What to do —
Using the data beneath this instruction, retype only the lines from the one that contains "Bool.and_eq_true] at hp" down to the one that contains "theorem test_wf_wrb_15 : (Instr.wrb", both included, exactly as they appear.

--------------------

/-- No byte of the saved-register area lies in the page table or in the allocation table (R264). -/
theorem savedArea_outside_tables (pa : Word) (h : pa ∈ savedArea Config.excArea) :
    Config.pageTableBytes ≤ (pa - Config.pageTableBase).toNat ∧
      Config.patBytes ≤ (pa - Config.patBase).toNat := by
  obtain ⟨n, hn, rfl⟩ := List.mem_map.1 h
  have hp := excArea_placed
  simp only [Config.placed, Config.outsideTables, Bool.and_eq_true] at hp
  exact ⟨apart_outside _ _ _ _ _ hp.1.2.1 (List.mem_range.1 hn),
    apart_outside _ _ _ _ _ hp.1.2.2 (List.mem_range.1 hn)⟩

end Sys2Proof.Machine
end

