-- ==== Sys2Proof/Tests/Slice0.lean ====
section
/-! SUPPORT. Small tests. Expected values are those of spec/: the rows of 95_test_vectors.md (named in the
docstrings: A1, L2, ...), R115, the examples of the instructions' rules, or the table of 30_encoding.md
R107. After them the witnesses: for each statement with hypotheses, states and operands that meet them. -/

namespace Sys2Proof.Tests

open Sys2Proof Sys2Proof.Machine

/-! ### Helpers -/

/-- The reset state with registers given. -/
def withRegs (rs : List (RegNum × Word)) : State := rs.foldl (fun s x => s.setReg x.1 x.2) State.reset

/-- A state with bytes stored, each list from an address up. -/
def storing (s : State) : List (Nat × List Byte) → State
  | [] => s
  | (_, []) :: rest => storing s rest
  | (a, b :: bs) :: rest =>
    storing ((List.range bs.length).foldl
      (fun s k => s.physWrite (BitVec.ofNat 16 (a + 1 + k)) (bs.getD k 0#8))
      (s.physWrite (BitVec.ofNat 16 a) b)) rest

/-- ZF, SF, PF, CF, VF. -/
def five (f : Flags) : List Bool := [f.zf, f.sf, f.pf, f.cf, f.vf]

/-- Flags with MF = 0. -/
def mkFlags (z s p c v : Bool) : Flags := { zf := z, sf := s, pf := p, cf := c, vf := v, mf := false }

/-- The next state of an answer. -/
def next? (o : Result) : Option State :=
  match o with
  | .next t => some t
  | _ => none

/-- A view of the next state of an instruction. -/
def view {α : Type} (i : Instr) (s : State) (f : State → α) : Option α := (next? (exec i s)).map f

/-! ### WellFormed: a term each check refuses -/

theorem test_wf_vy_15 : (Instr.add 7#3 1#4 (.reg 15#4)).wf false = false := by decide
theorem test_wf_v8_15 : (Instr.stb 7#3 1#4 (.reg 15#4)).wf false = false := by decide
theorem test_wf_wrb_15 : (Instr.wrb 7#3 1#4 (.reg 15#4)).wf true = false := by decide
theorem test_wf_field_6 : (Instr.nop 6#3).wf false = false ∧ (Instr.nop 6#3).wf true = true := by decide
theorem test_wf_field_6_pair : (Instr.mov 6#3 1#4 (.reg 2#4)).wf false = false := by decide
theorem test_wf_prefix_after_xc : [Instr.xc, .tf, .em, .dr 3#4, .reservedPrefixC3, .reservedPrefixC4 0#2,
    .reservedPrefixC8 0#3].map (Instr.wf true) = List.replicate 7 false := by decide

/-! ### Decoding: one word for each constructor, written out from the encoding table (R90, R93, R107) -/

/-- What the decoder reads at an instruction boundary; `none` if bytes are missing or left over. -/
def reads (bytes : List Byte) : Option Instr :=
  match decode false bytes with
  | .ok (i, []) => some i
  | _ => none

theorem test_decode_add : reads [0xE0#8, 0x12#8] = some (.add 7#3 1#4 (.reg 2#4)) := by decide
theorem test_decode_sub : reads [0xE1#8, 0x1F#8, 0x01#8, 0x00#8] = some (.sub 7#3 1#4 (.imm 1#16)) := by decide
theorem test_decode_mlu : reads [0xE2#8, 0x46#8] = some (.mlu 7#3 4#4 (.reg 6#4)) := by decide
theorem test_decode_mls : reads [0xE3#8, 0x46#8] = some (.mls 7#3 4#4 (.reg 6#4)) := by decide
theorem test_decode_dvu : reads [0xE4#8, 0x24#8] = some (.dvu 7#3 2#4 (.reg 4#4)) := by decide
theorem test_decode_dvs : reads [0xE5#8, 0x24#8] = some (.dvs 7#3 2#4 (.reg 4#4)) := by decide
theorem test_decode_xor : reads [0xE6#8, 0x1F#8, 0xFF#8, 0xFF#8] = some (.xor 7#3 1#4 (.imm 0xFFFF#16)) := by
  decide
theorem test_decode_and : reads [0xE7#8, 0x1F#8, 0xF0#8, 0x00#8] = some (.and 7#3 1#4 (.imm 0xF0#16)) := by
  decide
theorem test_decode_orr : reads [0xE8#8, 0x12#8] = some (.orr 7#3 1#4 (.reg 2#4)) := by decide
theorem test_decode_shl : reads [0xE9#8, 0x1F#8, 0x04#8, 0x00#8] = some (.shl 7#3 1#4 (.imm 4#16)) := by decide
theorem test_decode_sru : reads [0xEA#8, 0x12#8] = some (.sru 7#3 1#4 (.reg 2#4)) := by decide
theorem test_decode_srs : reads [0xEB#8, 0x12#8] = some (.srs 7#3 1#4 (.reg 2#4)) := by decide
theorem test_decode_mov : reads [0xEC#8, 0xF2#8] = some (.mov 7#3 15#4 (.reg 2#4)) := by decide
theorem test_decode_cmp : reads [0xED#8, 0x12#8] = some (.cmp 7#3 1#4 (.reg 2#4)) := by decide
theorem test_decode_reserved0E : reads [0xEE#8] = some (.reserved0E 7#3) := by decide
theorem test_decode_reserved0F : reads [0x0F#8] = some (.reserved0F 0#3) := by decide
theorem test_decode_ldw : reads [0x10#8, 0x1F#8, 0x00#8, 0x2D#8] = some (.ldw 0#3 1#4 (.imm 0x2D00#16)) := by
  decide
theorem test_decode_stw : reads [0xF1#8, 0x21#8] = some (.stw 7#3 2#4 (.reg 1#4)) := by decide
theorem test_decode_ldb : reads [0xF2#8, 0x1F#8, 0x01#8, 0x20#8] = some (.ldb 7#3 1#4 (.imm 0x2001#16)) := by
  decide
theorem test_decode_stb : reads [0xF3#8, 0x2F#8, 0x41#8] = some (.stb 7#3 2#4 (.imm 0x41#8)) := by decide
theorem test_decode_bra : reads [0xF4#8, 0xDC#8] = some (.bra 7#3 13#4 (.reg 12#4)) := by decide
theorem test_decode_brr : reads [0x35#8, 0x10#8, 0x00#8] = some (.brr 1#3 0x10#16) := by decide
theorem test_decode_fca : reads [0xF6#8, 0x0F#8, 0x00#8, 0x03#8] = some (.fca 7#3 0#4 (.imm 0x300#16)) := by
  decide
theorem test_decode_fcr : reads [0xF7#8, 0xFD#8, 0xFF#8] = some (.fcr 7#3 0xFFFD#16) := by decide
theorem test_decode_rdb : reads [0xF8#8, 0x3F#8] = some (.rdb 7#3 3#4 15#4) := by decide
theorem test_decode_wrb : reads [0xF9#8, 0xFF#8, 0x80#8] = some (.wrb 7#3 15#4 (.imm 0x80#8)) := by decide
theorem test_decode_psh : reads [0xFA#8, 0x80#8, 0x11#8] = some (.psh 7#3 0x1180#16) := by decide
theorem test_decode_pop : reads [0xFB#8, 0x00#8, 0xC0#8] = some (.pop 7#3 0xC000#16) := by decide
theorem test_decode_inc : reads [0xFC#8, 0x1F#8] = some (.inc 7#3 1#4 15#4) := by decide
theorem test_decode_bpt : reads [0xFD#8] = some (.bpt 7#3) := by decide
theorem test_decode_hlt : reads [0xFE#8] = some (.hlt 7#3) := by decide
theorem test_decode_nop : reads [0xBF#8] = some (.nop 5#3) := by decide
theorem test_decode_xc : reads [0xC0#8] = some .xc := by decide
theorem test_decode_tf : reads [0xC1#8] = some .tf := by decide
theorem test_decode_em : reads [0xC2#8] = some .em := by decide
theorem test_decode_dr : reads [0xD9#8] = some (.dr 9#4) := by decide
theorem test_decode_reservedPrefixC3 : reads [0xC3#8] = some .reservedPrefixC3 := by decide
theorem test_decode_reservedPrefixC4 : reads [0xC6#8] = some (.reservedPrefixC4 2#2) := by decide
theorem test_decode_reservedPrefixC8 : reads [0xCF#8] = some (.reservedPrefixC8 7#3) := by decide
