-- ==== Sys2Proof/Config.lean ====
section
/-! DEFINITION. What the spec leaves to the host of an instance: the answers of an unconstrained input source.

The one OPEN parameter of the spec, `MEM_LIMIT` (R6, R70), is an argument of the model: it stands in `State.memLimit`,
so that a statement about every state holds for every limit. -/

namespace Sys2Proof

/-- The three things an input source can do with one request (spec/42_io.md R152): answer a word, answer that no
input is available, or never answer. -/
inductive InputAnswer where
  /-- `Value(v)`. -/
  | value (v : Word)
  /-- `Unavailable`: the callback failed or is exhausted. -/
  | unavailable
  /-- The request is never answered, or is not answered yet: the instance is stuck (R125). -/
  | noAnswer
  deriving DecidableEq, Repr, Inhabited

/-- FREE VALUE (log entry 5): what the unconstrained host number `host` answers to input ordinal `k`. It has no body,
so nothing can be proved about an answer: "each request may answer any `Word`, may answer `Unavailable`, or may never
answer" (spec/47_host_interface.md R217). -/
opaque Config.hostAnswer : (host : Nat) → (k : Nat) → InputAnswer

end Sys2Proof
end

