-- ==== Sys2Proof/Machine/InOut.lean ====
section
/-! DEFINITION. IN and OUT (spec/42_io.md R150, R151). -/

namespace Sys2Proof.Machine

/-- The end of an IN at `a` whose target `t` is resolved and whose request is still to be made, in the advanced state
(R150): the cursor counts the request whether it succeeds or fails; an unanswered request enables no step (R125, R126). -/
def State.receiveInto (a t : Nat) (s : State) : Host.Outcome State Fault Refusal :=
  match s.adapter.request s.cursor with
  | .noAnswer => .refused .awaitingInput
  | .unavailable => .next (s.countRequest.raise .inputUnavailable a)
  | .value v => .next (s.countRequest.finish a (s.countRequest.memWrite t v))

/-- IN (R150): the target is resolved before the input is requested (R117). -/
def execInput (p1 : Param) (s : State) : Host.Outcome State Fault Refusal :=
  match (s.advance 2).writeAddress p1 with
  | .error k => .next ((s.advance 2).raise k s.ip)
  | .ok t => (s.advance 2).receiveInto s.ip t

/-- OUT (R151): `OutputAppend(v_1)`. -/
def execOutput (p1 : Param) (s : State) : Host.Outcome State Fault Refusal :=
  .next (s.useOperand (fun v1 s1 => .ok (s1.outputAppend v1)) p1)

end Sys2Proof.Machine
end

--------------------

Answer for the task —
  simp only [Config.placed, Config.outsideTables, Bool.and_eq_true] at hp
  exact ⟨apart_outside _ _ _ _ _ hp.1.2.1 (List.mem_range.1 hn),
    apart_outside _ _ _ _ _ hp.1.2.2 (List.mem_range.1 hn)⟩

end Sys2Proof.Machine
end

-- ==== Sys2Proof/Tests/Slice0.lean ====
section
/-! SUPPORT. Small tests. Expected values are those of spec/: the rows of 95_test_vectors.md (named in the
docstrings: A1, L2, ...), R115, the examples of the instructions' rules, or the table of 30_encoding.md
R107. After them the witnesses: for each statement with hypotheses, states and operands that meet them. -/

namespace Sys2Proof.Tests

open Sys2Proof Sys2Proof.Machine

/-! ### Helpers -/

/-- The reset state with registers given. -/
def withRegs (rs : List (RegNum × Word)) : State := rs.foldl (fun s x => s.setReg x.1 x.2) State.reset

/-- A state with bytes stored, each list from an address up. -/
def storing (s : State) : List (Nat × List Byte) → State
  | [] => s
  | (_, []) :: rest => storing s rest
  | (a, b :: bs) :: rest =>
    storing ((List.range bs.length).foldl
      (fun s k => s.physWrite (BitVec.ofNat 16 (a + 1 + k)) (bs.getD k 0#8))
      (s.physWrite (BitVec.ofNat 16 a) b)) rest

/-- ZF, SF, PF, CF, VF. -/
def five (f : Flags) : List Bool := [f.zf, f.sf, f.pf, f.cf, f.vf]

/-- Flags with MF = 0. -/
def mkFlags (z s p c v : Bool) : Flags := { zf := z, sf := s, pf := p, cf := c, vf := v, mf := false }

/-- The next state of an answer. -/
def next? (o : Result) : Option State :=
  match o with
  | .next t => some t
  | _ => none

/-- A view of the next state of an instruction. -/
def view {α : Type} (i : Instr) (s : State) (f : State → α) : Option α := (next? (exec i s)).map f

/-! ### WellFormed: a term each check refuses -/

theorem test_wf_vy_15 : (Instr.add 7#3 1#4 (.reg 15#4)).wf false = false := by decide
theorem test_wf_v8_15 : (Instr.stb 7#3 1#4 (.reg 15#4)).wf false = false := by decide
theorem test_wf_wrb_15 : (Instr.wrb 7#3 1#4 (.reg 15#4)).wf true = false := by decide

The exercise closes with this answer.